WORK INSTRUCTIONS – How do the records below read from their first line through the line containing "Formats (R237) -/"? Write those lines out exactly.

Dataset entries
-- ==== Sys2Proof/Machine/Numeric.lean ====
section
/-!
DEFINITION. Number formats and arithmetic (11): exact values, Round of R242, conversions, MIN and MAX,
exact dot products, the operators of atomics and accumulate-on-write, the special functions' bounds,
and Philox4x32-10.
-/

namespace Sys2Proof.Machine

/-! ## Formats (R237) -/

/-- The element formats of R237. -/
inductive FFmt
  | f32 | bf16 | f16 | e4m3 | e5m2 | e3m2 | e2m3 | e2m1
  deriving DecidableEq, Repr

/-- Mantissa width. -/
def FFmt.man : FFmt → Nat
  | .f32 => 23 | .bf16 => 7 | .f16 => 10 | .e4m3 => 3 | .e5m2 => 2 | .e3m2 => 2 | .e2m3 => 3 | .e2m1 => 1

/-- Exponent width. -/
def FFmt.exp : FFmt → Nat
  | .f32 => 8 | .bf16 => 8 | .f16 => 5 | .e4m3 => 4 | .e5m2 => 5 | .e3m2 => 3 | .e2m3 => 2 | .e2m1 => 2

/-- Bias. -/
def FFmt.bias : FFmt → Nat
  | .f32 => 127 | .bf16 => 127 | .f16 => 15 | .e4m3 => 7 | .e5m2 => 15 | .e3m2 => 3 | .e2m3 => 1 | .e2m1 => 1

/-- Bits in all. -/
def FFmt.width (f : FFmt) : Nat := 1 + f.exp + f.man

/-- The magnitude code of the largest finite value. -/
def FFmt.maxCode : FFmt → Nat
  | .f32 => 0x7F7FFFFF | .bf16 => 0x7F7F | .f16 => 0x7BFF | .e4m3 => 0x7E | .e5m2 => 0x7B
  | .e3m2 => 0x1F | .e2m3 => 0x1F | .e2m1 => 0x7

/-- The magnitude code of infinity, where the format has one. -/
def FFmt.infCode : FFmt → Option Nat
  | .f32 => some 0x7F800000 | .bf16 => some 0x7F80 | .f16 => some 0x7C00 | .e5m2 => some 0x7C
  | _ => none

/-- The canonical NaN; 0 where the format has none (R237, R246). -/
def FFmt.nan : FFmt → Nat
  | .f32 => 0x7FC00000 | .bf16 => 0x7FC0 | .f16 => 0x7E00 | .e4m3 => 0x7F | .e5m2 => 0x7E
  | _ => 0

/-- Emin = 1 − bias (R242). -/
def FFmt.emin (f : FFmt) : Int := 1 - (f.bias : Int)

/-- The magnitude of a code. -/
def FFmt.mag (f : FFmt) (b : Nat) : Nat := b % 2 ^ (f.width - 1)

/-- The sign bit of a code. -/
def FFmt.neg (f : FFmt) (b : Nat) : Bool := b.testBit (f.width - 1)

/-- A NaN code. -/
def FFmt.isNaN (f : FFmt) (b : Nat) : Bool :=
  match f with
  | .e4m3 => f.mag b == 0x7F
  | .e3m2 | .e2m3 | .e2m1 => false
  | _ => (f.infCode.getD 0) < f.mag b

/-- A signalling NaN of FP32, BF16 or FP16: its quiet bit is 0 (R241). -/
def FFmt.isSNaN (f : FFmt) (b : Nat) : Bool :=
  match f with
  | .f32 | .bf16 | .f16 => f.isNaN b && !b.testBit (f.man - 1)
  | _ => false

/-- A subnormal code: E = 0, M not 0 (R237). -/
def FFmt.isSub (f : FFmt) (b : Nat) : Bool := f.mag b != 0 && f.mag b < 2 ^ f.man

/-- The format of a floating type. -/
def ffmt : Ty → Option FFmt
  | .f32 => some .f32 | .bf16 => some .bf16 | .f16 => some .f16 | .e4m3 => some .e4m3
  | .e5m2 => some .e5m2 | .e3m2 => some .e3m2 | .e2m3 => some .e2m3 | .e2m1 => some .e2m1
  | _ => none

/-! ## Exact values -/

/-- An exact value: a NaN, an infinity, or (−1)^neg × m ÷ d × 2^e with d positive. -/
inductive XVal
  | nan
  | inf (neg : Bool)
  | num (neg : Bool) (m d : Nat) (e : Int)
  deriving DecidableEq, Repr

/-- The value of a code (R237). -/
def FFmt.val (f : FFmt) (b : Nat) : XVal :=
  if f.isNaN b then .nan
  else if some (f.mag b) = f.infCode then .inf (f.neg b)
  else
    let e := f.mag b / 2 ^ f.man
    let m := f.mag b % 2 ^ f.man
    if e = 0 then .num (f.neg b) m 1 (f.emin - f.man)
    else .num (f.neg b) (2 ^ f.man + m) 1 ((e : Int) - f.bias - f.man)

/-- An integer's exact value. -/
def XVal.ofInt (x : Int) : XVal := .num (x < 0) x.natAbs 1 0

/-- Zero, of either sign. -/
def XVal.isZero : XVal → Bool
  | .num _ m _ _ => m == 0
  | _ => false

/-- The sign. -/
def XVal.neg : XVal → Bool
  | .nan => false
  | .inf n => n
  | .num n _ _ _ => n

/-- The value with its sign changed. -/
def XVal.negate : XVal → XVal
  | .nan => .nan
  | .inf n => .inf (!n)
  | .num n m d e => .num (!n) m d e

/-- 2^k as a natural number for k ≥ 0, and 1 otherwise. -/
def pow2 (k : Int) : Nat := 2 ^ k.toNat

/-- Numerator and denominator of m ÷ d × 2^e. -/
def ratio (m d : Nat) (e : Int) : Nat × Nat := (m * pow2 e, d * pow2 (-e))

/-- The exact product; 0 × ∞ is a NaN, and the Bool says so (R318). -/
def XVal.mul : XVal → XVal → XVal × Bool
  | .nan, _ => (.nan, false)
  | _, .nan => (.nan, false)
  | .inf a, y => if y.isZero then (.nan, true) else (.inf (a != y.neg), false)
  | x, .inf b => if x.isZero then (.nan, true) else (.inf (x.neg != b), false)
  | .num a m d e, .num b n c f => (.num (a != b) (m * n) (d * c) (e + f), false)

/-- The exact signed numerator over a common scale. -/
def scaled (neg : Bool) (m : Nat) (e emin : Int) : Int :=
  let v : Int := (m * pow2 (e - emin) : Nat)
  if neg then -v else v

/-- The sign of an exact zero sum (R241): all terms −0, or RDN with terms of mixed sign or +0. -/
def zeroSign (allNeg rdn : Bool) : Bool := allNeg || rdn

/-- The exact sum; ∞ − ∞ is a NaN, and the Bool says so. -/
def XVal.add (rdn : Bool) : XVal → XVal → XVal × Bool
  | .nan, _ => (.nan, false)
  | _, .nan => (.nan, false)
  | .inf a, .inf b => if a = b then (.inf a, false) else (.nan, true)
  | .inf a, _ => (.inf a, false)
  | _, .inf b => (.inf b, false)
  | .num a m d e, .num b n c f =>
    let g := min e f
    let x := scaled a (m * c) e g + scaled b (n * d) f g
    if x = 0 then
      let both : Bool := m == 0 && n == 0 && a && b
      (.num (zeroSign both rdn) 0 1 0, false)
    else (.num (x < 0) x.natAbs (d * c) g, false)

/-- Comparison of two numbers or infinities, −0 equal to +0: less, equal. -/
def XVal.cmp : XVal → XVal → Ordering
  | .inf a, .inf b => if a = b then .eq else if a then .lt else .gt
  | .inf a, _ => if a then .lt else .gt
  | _, .inf b => if b then .gt else .lt
  | .num a m d e, .num b n c f =>
    let g := min e f
    compare (scaled a (m * c) e g) (scaled b (n * d) f g)
  | _, _ => .eq

/-! ## Rounding (R242, R243) -/

/-- floor(log2 (m ÷ d × 2^e)) of a positive value. -/
def floorLog2 (m d : Nat) (e : Int) : Int :=
  let k : Int := (Nat.log2 m : Int) - Nat.log2 d
  let (p, q) := ratio m d (-k)
  (if p < q then k - 1 else k) + e

/-- Whether the rounding goes from a to b = a + q away from zero: r ÷ den is |x − a| ÷ q. -/
def roundsUp (rm : Rm) (rnd : Word32) (neg odd : Bool) (r den : Nat) : Bool :=
  match rm with
  | .rne => den < 2 * r || (2 * r == den && odd)
  | .rtz => false
  | .rup => !neg && r != 0
  | .rdn => neg && r != 0
  | .sr => (rnd.toNat / 256) * den < r * 2 ^ 24

/-- A code with its sign. -/
def FFmt.signed (f : FFmt) (neg : Bool) (code : Nat) : Nat :=
  code + if neg then 2 ^ (f.width - 1) else 0

/-- ±∞, or ±Max where the format has no infinity. -/
def FFmt.infOrMax (f : FFmt) (neg : Bool) : Nat := f.signed neg (f.infCode.getD f.maxCode)

/-- Round of R242: the code and the flags. -/
def round (f : FFmt) (rm : Rm) (rnd : Word32) : XVal → Nat × Flags
  | .nan => (f.nan, 0)
  | .inf n => (f.infOrMax n, flagIf f.infCode.isNone (fOVF ||| fSATN))
  | .num n m d e =>
    if m = 0 then (f.signed n 0, 0)
    else
      let l := floorLog2 m d e
      let q : Int := max l f.emin - f.man
      let (p, den) := ratio m d (e - q)
      let a := p / den
      let r := p % den
      let up := roundsUp rm rnd n (a % 2 == 1) r den
      let y := if up then a + 1 else a
      let tiny : Bool := l < f.emin
      let code :=
        if y < 2 ^ f.man then y
        else if y < 2 ^ (f.man + 1) then ((q + f.man + f.bias).toNat) * 2 ^ f.man + (y - 2 ^ f.man)
        else ((q + 1 + f.man + f.bias).toNat) * 2 ^ f.man
      if f.maxCode < code then
        let away := match rm with
          | .rne | .sr => true
          | .rtz => false
          | .rup => !n
          | .rdn => n
        (f.signed n (if away then f.infCode.getD f.maxCode else f.maxCode),
          fOVF ||| fINX ||| flagIf f.infCode.isNone fSATN)
      else if r = 0 then (f.signed n code, 0)
      else (f.signed n code, fINX ||| flagIf tiny fUNF)

/-- RoundNE. -/
def roundNE (f : FFmt) (x : XVal) : Nat := (round f .rne 0 x).1

/-! ## Flushing (R244) -/

/-- Formats whose arithmetic flushes subnormals. -/
def FFmt.flushes : FFmt → Bool
  | .bf16 | .f16 => true
  | _ => false

/-- A flushed operand (R244). -/
def FFmt.flushIn (f : FFmt) (b : Nat) : Nat × Flags :=
  if f.flushes && f.isSub b then (f.signed (f.neg b) 0, fFLUSH) else (b, 0)

/-- A flushed result (R244). -/
def FFmt.flushOut (f : FFmt) (r : Nat × Flags) : Nat × Flags :=
  if f.flushes && f.isSub r.1 then (f.signed (f.neg r.1) 0, r.2 ||| fFLUSH ||| fUNF ||| fINX) else r

/-- INV for signalling NaN operands (R241). -/
def FFmt.sigFlag (f : FFmt) (l : List Nat) : Flags := flagIf (l.any f.isSNaN) fINV

/-! ## Element arithmetic (R318, R319, R250) -/

/-- a + b or a − b, rounded (R318). -/
def fadd (f : FFmt) (sub : Bool) (rm : Rm) (rnd : Word32) (a b : Nat) : Nat × Flags :=
  let (a', f1) := f.flushIn a
  let (b', f2) := f.flushIn b
  let y := f.val b'
  let (x, bad) := XVal.add (rm == .rdn) (f.val a') (if sub then y.negate else y)
  let r := f.flushOut (round f rm rnd x)
  (r.1, r.2 ||| f1 ||| f2 ||| f.sigFlag [a, b] ||| flagIf bad fINV)

/-- a × b, rounded. -/
def fmul (f : FFmt) (rm : Rm) (rnd : Word32) (a b : Nat) : Nat × Flags :=
  let (a', f1) := f.flushIn a
  let (b', f2) := f.flushIn b
  let (x, bad) := XVal.mul (f.val a') (f.val b')
  let r := f.flushOut (round f rm rnd x)
  (r.1, r.2 ||| f1 ||| f2 ||| f.sigFlag [a, b] ||| flagIf bad fINV)

/-- ±(a × b) ± c, fused: one rounding. -/
def ffma (f : FFmt) (negProd negC : Bool) (rm : Rm) (rnd : Word32) (a b c : Nat) : Nat × Flags :=
  let (a', f1) := f.flushIn a
  let (b', f2) := f.flushIn b
  let (c', f3) := f.flushIn c
  let (p, bad1) := XVal.mul (f.val a') (f.val b')
  let p := if negProd then p.negate else p
  let z := f.val c'
  let (x, bad2) := XVal.add (rm == .rdn) p (if negC then z.negate else z)
  let r := f.flushOut (round f rm rnd x)
  (r.1, r.2 ||| f1 ||| f2 ||| f3 ||| f.sigFlag [a, b, c] ||| flagIf (bad1 || bad2) fINV)

/-- Whether a is below b among numbers, −0 below +0 (R250). -/
def FFmt.below (f : FFmt) (a b : Nat) : Bool :=
  match XVal.cmp (f.val a) (f.val b) with
  | .lt => true
  | .gt => false
  | .eq => f.neg a && !f.neg b

/-- MinNum and MaxNum (R250). -/
def minMaxNum (f : FFmt) (max : Bool) (a b : Nat) : Nat × Flags :=
  let (a, f1) := f.flushIn a
  let (b, f2) := f.flushIn b
  let fl := f1 ||| f2
  if f.isSNaN a || f.isSNaN b then (f.nan, fl ||| fINV)
  else if f.isNaN a && f.isNaN b then (f.nan, fl)
  else if f.isNaN a then (b, fl)
  else if f.isNaN b then (a, fl)
  else (if f.below a b != max then a else b, fl)

/-- MinP and MaxP (R250). -/
def minMaxP (f : FFmt) (max : Bool) (a b : Nat) : Nat × Flags :=
  let (a, f1) := f.flushIn a
  let (b, f2) := f.flushIn b
  let fl := f1 ||| f2 ||| f.sigFlag [a, b]
  if f.isNaN a || f.isNaN b then (f.nan, fl)
  else (if f.below a b != max then a else b, fl)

COMPLETED EXERCISE –
-- ==== Sys2Proof/Machine/Numeric.lean ====
section
/-!
DEFINITION. Number formats and arithmetic (11): exact values, Round of R242, conversions, MIN and MAX,
exact dot products, the operators of atomics and accumulate-on-write, the special functions' bounds,
and Philox4x32-10.
-/

namespace Sys2Proof.Machine

/-! ## Formats (R237) -/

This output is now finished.